Чем объяснить феноменальные успехи советской разведки в 1940-е годы, когда она бесплатно получила огромную научно-техническую информацию? Когда знакомишься с биографиями тогдашних советских агентов, становится ясно, что фактически их завербовали не разведчики-профессионалы, а идеалы и мифы социализма. И содействовал этому прежде всего германский фашизм.
В 1933 году, вскоре после прихода Гитлера к власти, двадцатилетний студент-физик Клаус Фукс под угрозой смерти бежал из Германии в Англию. Он вырос в семье протестантского пастора с социалистическими симпатиями. Отказавшись от религии и вступив в компартию, Клаус сохранил семейную традицию нравственного идеализма и общественного служения. С началом Второй мировой войны антифашист Фукс был тем не менее интернирован в Англии, как немец, и только благодаря своим уже проявившимся научным способностям через полгода пребывания в лагере оказался на свободе. Он начал работать в британском ядерном проекте, а затем присоединился к американскому. Работал в Лос-Аламосе и был посвящен в главные ядерные секреты. По собственной воле он связался с советской разведкой и не раз передавал научно-технические результаты, к достижению которых и сам был причастен69.
В те годы в общей сложности около двухсот американцев снабжали СССР бесценной разведывательной информацией, до сих пор не все имена их раскрыты. 33-летний британский немец Клаус Фукс не знал, что рядом с ним в Лос-Аламосе два молодых американца — порознь — сочли своим долгом сообщить Советскому Союзу об американских работах по ядерной бомбе. Когда один из них вместе со своим неядерным другом в 1944 году предложил свою помощь родине социализма, советская разведка присвоила им кодовые имена «Млад» и «Стар»70. Единственное выражение в живом русском языке, в которое входит архаичное слово «млад», это «стар и млад», то есть все без исключения. Возможно, этот парный псевдоним отражал изумление профессиональных советских разведчиков от обилия добровольцев. В глазах этих добровольцев после разгрома гитлеровской Германии Запад отделился железным занавесом от мира социализма и фашистскую угрозу заменил ядерный монополизм США.

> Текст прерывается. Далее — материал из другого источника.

-- ==== Sys2Proof/Machine/Flags.lean ====
section
/-! DEFINITION. Conditions. The machine has no status flags (R110, R146): a condition is computed where it is
used, by a compare (R113, R166), a branch (R129) or an atomic minimum and maximum (R320). -/

namespace Sys2Proof.Machine

/-- The smaller as I64. -/
def minI (x y : Word) : Word := if x.slt y then x else y
/-- The larger as I64. -/
def maxI (x y : Word) : Word := if x.slt y then y else x
/-- The smaller as N64. -/
def minN (x y : Word) : Word := if x.ult y then x else y
/-- The larger as N64. -/
def maxN (x y : Word) : Word := if x.ult y then y else x

/-- Conditions of VCMP on lane codes, by type (R166). -/
def condHolds (c : Cond) (t : VType) (x y : Nat) : Bool :=
  let a := typeVal t x
  let b := typeVal t y
  match c with
  | .eq => a = b
  | .ne => a ≠ b
  | .lt => a < b
  | .le => a ≤ b
  | .gt => b < a
  | .ge => b ≤ a

/-- Conditions of VFCMP (R166): a NaN makes all false but NE and UN. -/
def fcondHolds (c : FCond) (x y : FVal) : Bool :=
  if x = .nan ∨ y = .nan then c = .ne || c = .un
  else
    let o := FVal.cmp x y
    match c with
    | .eq => o = .eq
    | .ne => o ≠ .eq
    | .lt => o = .lt
    | .le => o ≠ .gt
    | .gt => o = .gt
    | .ge => o ≠ .lt
    | .un => false
    | .or => true

end Sys2Proof.Machine
end

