/-- CPYIN. -/
def execCpyin (a b : R) (p : P) (e : EngF) (s : State) : Outcome :=
  settle s (do
    s.engReady .copy
    let far ← s.me.rdG a
    let (l, s) ← s.copyLayout b
    let ptr := s.me.rdP p
    let (x, s) ← s.copyRows (nearPool l ptr true) (farGlobal l false) (l.rows far (ptrOffset ptr))
    .ok (s.submit .copy (.cpyin far l (spanAddr ptr (ptrOffset ptr)).toNat) e x []).fell)
/-- CPYOUT. -/
def execCpyout (a b : R) (p : P) (e : EngF) (s : State) : Outcome :=
  settle s (do
    s.engReady .copy
    let far ← s.me.rdG a
    let (l, s) ← s.copyLayout b
    let ptr := s.me.rdP p
    let rows := l.rows far (ptrOffset ptr)
    let (x, s) ← s.copyRows (nearPool l ptr false) (farGlobal l true) rows
    .ok (s.submit .copy (.cpyout far l (ptrOffset ptr)) e x ((rows.map (fun r => spanLines x r.1.toNat l.rowBytes)).flatten)).fell)
/-- The far rows of CPYPP. -/
def farPool (l : Layout) (s : State) (far : Word) : Ex (List (Nat × Nat) × State) := do
  let (_, s) ← s.check { write := true, size := l.rowBytes, align := 2 ^ l.esz, deny := poolOnly, regions := some [1, 3] } far
  .ok ([], s)
/-- The core of a pool address. -/
def State.poolCore (s : State) (va : Word) : Nat := if classOf va = .own then s.act.core else (va.extractLsb' 36 10).toNat
/-- CPYPP. -/
def execCpypp (a b : R) (p : P) (e : EngF) (s : State) : Outcome :=
  settle s (do
    s.engReady .copy
    let far ← s.me.rdG a
    let (l, s) ← s.copyLayout b
    let ptr := s.me.rdP p
    let (_, s) ← s.copyRows (nearPool l ptr false) (farPool l) (l.rows far (ptrOffset ptr))
    .ok (s.submit .copy (.cpypp (s.poolCore far) far.toNat l (ptrOffset ptr)) e [] []).fell)
/-- The data blocks of CPYSC and their entries. -/
def nearScale (l : Layout) (ptr : Word) (s : State) (o : Nat) : Ex Unit := do
  let t := (windowType (ptrWindow ptr)).getD .fp32
  s.poolSpan ptr o (l.n0 * blockBytes t) 1 (fun w => 1 ≤ w && w ≤ 3) [1] true
  s.scaleSpan ptr t o (l.n0 * blockBytes t) true
/-- CPYSC. -/
def execCpysc (a b : R) (p : P) (e : EngF) (s : State) : Outcome :=
  settle s (do
    s.engReady .copy
    let far ← s.me.rdG a
    let (l, s) ← s.copyLayout b
    faultIf (l.esz ≠ 1) (s.headFault .reservedField 0xFE)
    let ptr := s.me.rdP p
    let (x, s) ← s.copyRows (nearScale l ptr) (farGlobal l false) (l.rows far (ptrOffset ptr))
    .ok (s.submit .copy (.cpysc far l (poolOp ptr)) e x []).fell)
/-- CPYMQ. -/
def execCpymq (a : R) (count : BitVec 8) (e : EngF) (s : State) : Outcome :=
  settle s (do
    s.engReady .copy
    let far ← s.me.rdG a
    faultIf (far.toNat % 256 ≠ 0) (fltAt .misaligned far 0)
    let (x, s) ← s.globalSpan { size := 1, align := 1 } far (256 * count.toNat)
    .ok (s.submit .copy (.cpymq far count.toNat) e x []).fell)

Железный занавес, непрозрачный в обоих направлениях, помогал идее социализма завораживать людей: в СССР из-за незнания западного мира, а на Западе — из-за непонимания советских реалий.
По-разному завороженные физики ударными темпами делали советское ядерное оружие под началом маршала Берии и генералиссимуса Сталина.

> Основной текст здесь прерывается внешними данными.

/-- Loads new boundaries (R59): the L1 carve-out is cleaned and invalidated; what the uncovered words hold and whether
they are full is not determined. -/
def State.changeBounds (s : State) (c : Nat) (pb : BitVec 16 × BitVec 16 × BitVec 16) : State :=
  let k := s.getCore c
  let s := s.dropCaches c
  let open_ := uncovered (k.pb2.toNat * 65536) (k.pb3.toNat * 65536) (pb.2.1.toNat * 65536) (pb.2.2.toNat * 65536)
  let n := s.fresh
  s.spent.modCore c (fun k => { k with
    pb1 := pb.1
    pb2 := pb.2.1
    pb3 := pb.2.2
    change := none
    pool := open_.foldl (fun p e => memWriteBytes p e.1 ((List.range e.2).map (fun i => Config.freeByte n (e.1 + i)))) k.pool
    full := (k.full.filter (fun w => open_.all (fun e => w < e.1 || e.1 + e.2 ≤ w))) ++
      (open_.map (fun e => ((List.range (e.2 / 8)).map (fun i => e.1 + 8 * i)).filter (fun w =>
        (Config.freeByte n (0x400000 + w)).getLsbD 0))).flatten })

/-- A thread of a core takes a record. A continuation whose base domain is revoked is killed (R222). -/
def State.startRecord (s : State) (c : Nat) (i : BitVec 2) (r : Record) : State :=
  let s := if s.pbMatch c r.launch then s else s.changeBounds c (s.pbOf r.launch)
  let t := s.startThread c r
  let s := (s.modCore c (fun k => { k with change := if k.change = some r.id then none else k.change })).setThread c i t
  if (s.domain t.domid).state = .revoked then s.askUnwind c i ⟨0, .revoked, 1, true, none, some s.cycle, true⟩ else s

/-- The value of `inLine` while a resumed continuation has yet to complete its waiting instruction: no address of a line. -/
abbrev resumedLine : Word := 1

/-- What a resumed continuation waits on: one that PARK put away waits no longer, and the cycles that WSLEEP has been resident go on
counting (R202). The fetch buffer is discarded (R85), but for the image of a waiting instruction, which has been fetched already and
completes with it. A boundary at which it was put away is its boundary still, and the safe point that that was (R75, R139): a cause held
for a safe point is taken there. -/
def Thread.resumed (t : Thread) (now : Nat) : Thread :=
  { t with
    fetch := if t.inWait then t.fetch.filter (fun l => l.line = t.pc &&& 0xFFFFFFFFFFFFFFC0) else []
    inLine := resumedLine
    preempt := none
    run := t.run.map (fun r => { r with start := now })
    wait := match t.wait with
      | some w =>
        match w.kind with
        | .away => none
        | .sleep _ => some w
        | _ => if t.inWait then some { w with resident := 0 } else none
      | none => none }

/-! ### Seals that fail (R213, R348, R382) -/

/-- A thread whose registers come from a save or a frame that failed its check: what they hold is not determined. -/
def Thread.scrambled (t : Thread) (n : Nat) : Thread :=
  { t with
    g := Vector.ofFn (fun i : Fin 32 => if i.val = 0 then zeroG else ⟨BitVec.ofNat 64 (Config.freeNat (n + i.val)), .plain⟩)
    v := Vector.ofFn (fun i : Fin 32 => BitVec.ofNat 512 (Config.freeNat (n + 32 + i.val)))
    p := Vector.ofFn (fun i : Fin 8 => BitVec.ofNat 64 (Config.freeNat (n + 64 + i.val)))
    lc := Vector.replicate 3 zeroLoop
    shadow := Vector.replicate 3 zeroLoop
    sys := startSys
    watch := Vector.replicate 2 none
    fetch := []
    wait := none }

/-- Free values that a scramble uses. -/
abbrev scrambleUse : Nat := 72

/-- The thread with its top frame's saved state restored; from a frame that fails its check, undetermined registers. -/
def Thread.popped (t : Thread) (n : Nat) : Thread :=
  match t.frames with
  | [] => t
  | f :: r =>
    let t := { t with
      level := .user
      domid := f.caller
      frames := r
      watch := Vector.replicate 2 none
      fetch := []
      wait := none
      pc := f.ret }
    if f.intact then { t with g := f.g, v := f.v, p := f.p, lc := f.lc, sys := f.sys, shadow := Vector.replicate 3 zeroLoop }
    else t.scrambled n

/-- Whether the top frame of a thread fails its check. -/
def Thread.topBroken (t : Thread) : Bool :=
  match t.frames with
  | f :: _ => !f.intact
  | [] => false

/-- A seal has failed: every frame is given up, no handler runs, and INTEGRITY goes to the base domain at depth 0 (R213). DESIGN CHOICE (log
entry 69): the s in g1 is that of a give-up, 3, since R219 lists none for this. -/
def State.breakSeal (s : State) (c : Nat) (i : BitVec 2) : State :=
  let s := s.modThread c i (fun t => { t with frames := t.frames.map (fun f => { f with gaveUp := true }) })
  let s := if (s.getThread c i).depth = 0 then s else s.askUnwind c i ⟨0, .giveUp, 3, false, none, none, true⟩
  s.hold c i (flt .integrity 5)

/-- A resumed continuation that has an unwind to do does it first (R218, R224). -/
def Thread.unwindFirst (t : Thread) : Thread :=
  { t with unwind := t.unwind.map (fun u => { u with due := u.due || u.handler.isNone }) }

ФИЗИКА ВРЕМЕН КОСМОПОЛИТИЗМА
Конец 1940-х годов для российской интеллигенции был временем не столь кровавым, как конец 1930-х, но, пожалуй, еще более удушающе-темным. Легче других было тем, кто профессионально знал, что такое уран и что такое нейтроны.
Причина — развернувшаяся холодная война. Сейчас уже ясно, что противостояние сталинской империи и западных демократий было неизбежно после исчезновения их общего врага — германского фашизма. Слишком уж различны были две общественные системы, чтобы мирно соседствовать. О железном занавесе, опустившемся на Европу, оповестил мир недавний британский премьер Черчилль из маленького американского городка Фултона 5 марта 1946 года. Учитывая грядущее воплощение в Берлинской стене 1961 года, этот занавес точнее было бы назвать железобетонным.
Ядерный щит-и-меч, вмурованный в этот занавес с самого начала, не кажется столь же неизбежным. Что, если бы Черчилль прислушался к совету Нильса Бора, данному во время их встречи 16 мая 1944 года, — проинформировать Сталина о ядерном проекте без технических подробностей?71 И что, если бы Рузвельт, прожив еще несколько месяцев, воздержался бы от ядерной бомбардировки Японии?
Впрочем, советская разведка задолго до визита Бора к Черчиллю узнала об англо-американских ядерных делах — притом со всеми техническими подробностями. Американская ядерная дипломатия оказалась неэффективной в отличие от советской ядерной пропаганды. Об этом свидетельствует, в частности, моральное единодушие советских ядерщиков и их добровольных западных помощников.
Как проходила бы послевоенная политическая игра, если бы США не выложили свои атомные козыри в Хиросиме и Нагасаки? Как бы это отразилось на железном занавесе — был бы он столь же неподъемным? И как бы тогда Сталин укреплял свою власть? На эти вопросы нелегко ответить. А в 1948 году, когда Сахаров начал думать о водородной бомбе, их и задать было трудно. В стране, изолированной от западного мира, пропаганда объясняла, что американский империализм занял место германского фашизма, а на политических карикатурах свастику заменила бомба с буквой «А» на ней.